* What is needed *
No line before the one containing "r, t.ra r = s.ra r) ∧" is to be output; retype exactly that line and all lines that follow it to the end of the records.
*** Opening of Provided records ***
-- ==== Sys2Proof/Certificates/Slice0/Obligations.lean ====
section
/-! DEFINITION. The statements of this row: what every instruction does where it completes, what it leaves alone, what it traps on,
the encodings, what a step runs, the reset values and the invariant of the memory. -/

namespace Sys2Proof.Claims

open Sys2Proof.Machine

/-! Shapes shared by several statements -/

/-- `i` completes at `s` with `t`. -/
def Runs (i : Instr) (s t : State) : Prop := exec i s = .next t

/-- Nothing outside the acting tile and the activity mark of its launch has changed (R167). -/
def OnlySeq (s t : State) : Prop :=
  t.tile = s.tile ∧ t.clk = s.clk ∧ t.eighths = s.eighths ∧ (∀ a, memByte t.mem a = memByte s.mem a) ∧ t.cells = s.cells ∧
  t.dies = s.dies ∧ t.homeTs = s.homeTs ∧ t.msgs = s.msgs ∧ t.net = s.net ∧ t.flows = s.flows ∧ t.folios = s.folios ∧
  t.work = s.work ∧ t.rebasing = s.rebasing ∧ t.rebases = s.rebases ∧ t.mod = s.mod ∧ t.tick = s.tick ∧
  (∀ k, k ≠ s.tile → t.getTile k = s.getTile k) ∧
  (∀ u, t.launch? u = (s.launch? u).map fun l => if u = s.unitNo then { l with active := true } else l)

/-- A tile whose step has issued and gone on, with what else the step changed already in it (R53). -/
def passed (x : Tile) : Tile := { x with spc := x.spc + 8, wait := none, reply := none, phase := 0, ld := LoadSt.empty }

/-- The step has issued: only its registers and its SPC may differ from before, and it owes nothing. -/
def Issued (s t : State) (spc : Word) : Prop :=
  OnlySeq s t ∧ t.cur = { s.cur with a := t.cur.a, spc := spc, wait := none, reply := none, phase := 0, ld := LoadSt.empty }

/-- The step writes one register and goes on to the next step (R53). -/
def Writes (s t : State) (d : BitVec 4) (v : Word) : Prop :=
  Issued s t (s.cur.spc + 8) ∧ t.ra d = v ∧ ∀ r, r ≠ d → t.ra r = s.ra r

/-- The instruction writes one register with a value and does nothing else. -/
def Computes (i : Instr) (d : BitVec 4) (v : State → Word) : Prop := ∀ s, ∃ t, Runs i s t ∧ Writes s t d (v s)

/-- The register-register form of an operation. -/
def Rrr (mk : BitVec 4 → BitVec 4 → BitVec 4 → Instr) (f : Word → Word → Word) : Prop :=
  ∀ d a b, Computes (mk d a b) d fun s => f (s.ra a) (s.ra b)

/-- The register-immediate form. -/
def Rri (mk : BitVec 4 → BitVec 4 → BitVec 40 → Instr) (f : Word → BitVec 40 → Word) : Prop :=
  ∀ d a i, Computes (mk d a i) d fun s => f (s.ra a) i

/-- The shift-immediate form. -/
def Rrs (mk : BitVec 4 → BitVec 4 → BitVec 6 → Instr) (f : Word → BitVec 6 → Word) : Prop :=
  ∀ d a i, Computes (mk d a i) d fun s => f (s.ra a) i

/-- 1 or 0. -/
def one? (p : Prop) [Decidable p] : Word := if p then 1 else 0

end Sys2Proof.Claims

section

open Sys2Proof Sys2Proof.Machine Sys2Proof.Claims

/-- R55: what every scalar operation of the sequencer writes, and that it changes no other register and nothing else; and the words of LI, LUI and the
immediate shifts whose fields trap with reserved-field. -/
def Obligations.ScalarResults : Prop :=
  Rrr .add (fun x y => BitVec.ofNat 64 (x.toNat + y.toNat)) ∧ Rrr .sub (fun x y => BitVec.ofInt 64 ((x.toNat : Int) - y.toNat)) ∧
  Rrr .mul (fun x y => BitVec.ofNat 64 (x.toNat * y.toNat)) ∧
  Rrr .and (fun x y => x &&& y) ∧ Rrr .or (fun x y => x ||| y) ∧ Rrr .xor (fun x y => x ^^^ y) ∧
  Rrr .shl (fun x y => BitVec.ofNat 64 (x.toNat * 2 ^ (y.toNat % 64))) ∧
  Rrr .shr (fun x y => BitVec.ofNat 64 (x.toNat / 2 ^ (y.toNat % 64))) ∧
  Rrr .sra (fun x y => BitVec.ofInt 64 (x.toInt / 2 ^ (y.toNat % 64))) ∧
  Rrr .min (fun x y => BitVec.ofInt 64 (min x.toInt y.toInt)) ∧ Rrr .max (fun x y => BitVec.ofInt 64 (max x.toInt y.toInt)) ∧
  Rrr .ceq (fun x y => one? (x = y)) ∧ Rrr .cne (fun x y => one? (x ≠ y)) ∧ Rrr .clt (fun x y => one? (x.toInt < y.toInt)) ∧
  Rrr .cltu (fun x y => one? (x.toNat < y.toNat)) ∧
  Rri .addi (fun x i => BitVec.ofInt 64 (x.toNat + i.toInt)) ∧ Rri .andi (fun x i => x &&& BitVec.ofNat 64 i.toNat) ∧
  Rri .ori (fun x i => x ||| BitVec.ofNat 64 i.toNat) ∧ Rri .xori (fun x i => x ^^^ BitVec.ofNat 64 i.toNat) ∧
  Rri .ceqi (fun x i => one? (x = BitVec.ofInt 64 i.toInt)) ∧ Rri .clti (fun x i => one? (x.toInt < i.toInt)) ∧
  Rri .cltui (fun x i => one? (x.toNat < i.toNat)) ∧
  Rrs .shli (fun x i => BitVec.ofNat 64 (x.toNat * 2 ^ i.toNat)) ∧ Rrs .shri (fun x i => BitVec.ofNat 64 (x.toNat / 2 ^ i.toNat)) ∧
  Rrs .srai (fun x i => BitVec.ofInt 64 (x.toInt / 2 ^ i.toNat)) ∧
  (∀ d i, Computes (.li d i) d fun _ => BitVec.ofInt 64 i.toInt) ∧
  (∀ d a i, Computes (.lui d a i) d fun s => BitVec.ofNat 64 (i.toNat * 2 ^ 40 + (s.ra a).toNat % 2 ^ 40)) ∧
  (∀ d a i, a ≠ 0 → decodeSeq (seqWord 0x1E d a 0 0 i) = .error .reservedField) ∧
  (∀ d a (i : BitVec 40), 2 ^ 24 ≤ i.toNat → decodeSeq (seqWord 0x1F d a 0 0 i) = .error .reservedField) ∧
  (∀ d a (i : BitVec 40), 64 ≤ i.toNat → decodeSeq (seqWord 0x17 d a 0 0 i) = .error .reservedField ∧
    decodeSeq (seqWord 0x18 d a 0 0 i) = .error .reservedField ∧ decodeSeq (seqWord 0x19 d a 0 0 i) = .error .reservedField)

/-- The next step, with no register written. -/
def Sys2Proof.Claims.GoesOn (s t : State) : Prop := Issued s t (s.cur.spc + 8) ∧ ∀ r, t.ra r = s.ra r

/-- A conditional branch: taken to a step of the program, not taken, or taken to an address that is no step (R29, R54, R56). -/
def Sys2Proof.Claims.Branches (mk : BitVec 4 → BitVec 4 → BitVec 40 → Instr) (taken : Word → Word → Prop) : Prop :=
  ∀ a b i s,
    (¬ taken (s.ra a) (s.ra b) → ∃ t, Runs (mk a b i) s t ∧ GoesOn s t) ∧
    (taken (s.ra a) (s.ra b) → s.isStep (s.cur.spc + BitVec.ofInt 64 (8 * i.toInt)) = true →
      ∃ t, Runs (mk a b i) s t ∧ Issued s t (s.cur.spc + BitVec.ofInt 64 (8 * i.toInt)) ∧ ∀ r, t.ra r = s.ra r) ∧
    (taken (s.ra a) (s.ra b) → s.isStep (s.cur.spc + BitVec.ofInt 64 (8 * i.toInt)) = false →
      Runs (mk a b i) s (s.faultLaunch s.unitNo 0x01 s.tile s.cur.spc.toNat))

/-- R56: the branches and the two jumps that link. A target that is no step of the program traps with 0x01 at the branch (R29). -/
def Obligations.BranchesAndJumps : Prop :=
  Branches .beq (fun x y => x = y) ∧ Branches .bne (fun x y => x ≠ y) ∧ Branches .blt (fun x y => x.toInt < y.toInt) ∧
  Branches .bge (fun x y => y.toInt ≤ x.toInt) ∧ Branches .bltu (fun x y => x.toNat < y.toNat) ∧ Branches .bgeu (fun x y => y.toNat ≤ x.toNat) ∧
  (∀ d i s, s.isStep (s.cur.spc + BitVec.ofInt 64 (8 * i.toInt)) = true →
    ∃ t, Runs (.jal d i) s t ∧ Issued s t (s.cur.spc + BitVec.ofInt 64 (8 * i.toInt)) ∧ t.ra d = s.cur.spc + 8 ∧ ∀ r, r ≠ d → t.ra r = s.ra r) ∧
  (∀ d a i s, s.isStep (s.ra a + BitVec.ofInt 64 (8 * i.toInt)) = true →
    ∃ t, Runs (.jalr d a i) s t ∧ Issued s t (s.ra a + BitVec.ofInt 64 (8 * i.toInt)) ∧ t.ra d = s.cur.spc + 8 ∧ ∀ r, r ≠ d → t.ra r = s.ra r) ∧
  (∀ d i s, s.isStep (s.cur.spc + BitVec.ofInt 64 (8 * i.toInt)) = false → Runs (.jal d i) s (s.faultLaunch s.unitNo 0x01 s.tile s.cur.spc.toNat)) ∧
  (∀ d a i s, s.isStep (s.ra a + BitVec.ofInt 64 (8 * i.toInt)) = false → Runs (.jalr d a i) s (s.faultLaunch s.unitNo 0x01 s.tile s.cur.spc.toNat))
*** Close of Provided records ***
* Answer to this exercise *
      ∃ t, Runs (mk a b i) s t ∧ Issued s t (s.cur.spc + BitVec.ofInt 64 (8 * i.toInt)) ∧ ∀ r, t.ra r = s.ra r) ∧
    (taken (s.ra a) (s.ra b) → s.isStep (s.cur.spc + BitVec.ofInt 64 (8 * i.toInt)) = false →
      Runs (mk a b i) s (s.faultLaunch s.unitNo 0x01 s.tile s.cur.spc.toNat))

/-- R56: the branches and the two jumps that link. A target that is no step of the program traps with 0x01 at the branch (R29). -/
def Obligations.BranchesAndJumps : Prop :=
  Branches .beq (fun x y => x = y) ∧ Branches .bne (fun x y => x ≠ y) ∧ Branches .blt (fun x y => x.toInt < y.toInt) ∧
  Branches .bge (fun x y => y.toInt ≤ x.toInt) ∧ Branches .bltu (fun x y => x.toNat < y.toNat) ∧ Branches .bgeu (fun x y => y.toNat ≤ x.toNat) ∧
  (∀ d i s, s.isStep (s.cur.spc + BitVec.ofInt 64 (8 * i.toInt)) = true →
    ∃ t, Runs (.jal d i) s t ∧ Issued s t (s.cur.spc + BitVec.ofInt 64 (8 * i.toInt)) ∧ t.ra d = s.cur.spc + 8 ∧ ∀ r, r ≠ d → t.ra r = s.ra r) ∧
  (∀ d a i s, s.isStep (s.ra a + BitVec.ofInt 64 (8 * i.toInt)) = true →
    ∃ t, Runs (.jalr d a i) s t ∧ Issued s t (s.ra a + BitVec.ofInt 64 (8 * i.toInt)) ∧ t.ra d = s.cur.spc + 8 ∧ ∀ r, r ≠ d → t.ra r = s.ra r) ∧
  (∀ d i s, s.isStep (s.cur.spc + BitVec.ofInt 64 (8 * i.toInt)) = false → Runs (.jal d i) s (s.faultLaunch s.unitNo 0x01 s.tile s.cur.spc.toNat)) ∧
  (∀ d a i s, s.isStep (s.ra a + BitVec.ofInt 64 (8 * i.toInt)) = false → Runs (.jalr d a i) s (s.faultLaunch s.unitNo 0x01 s.tile s.cur.spc.toNat))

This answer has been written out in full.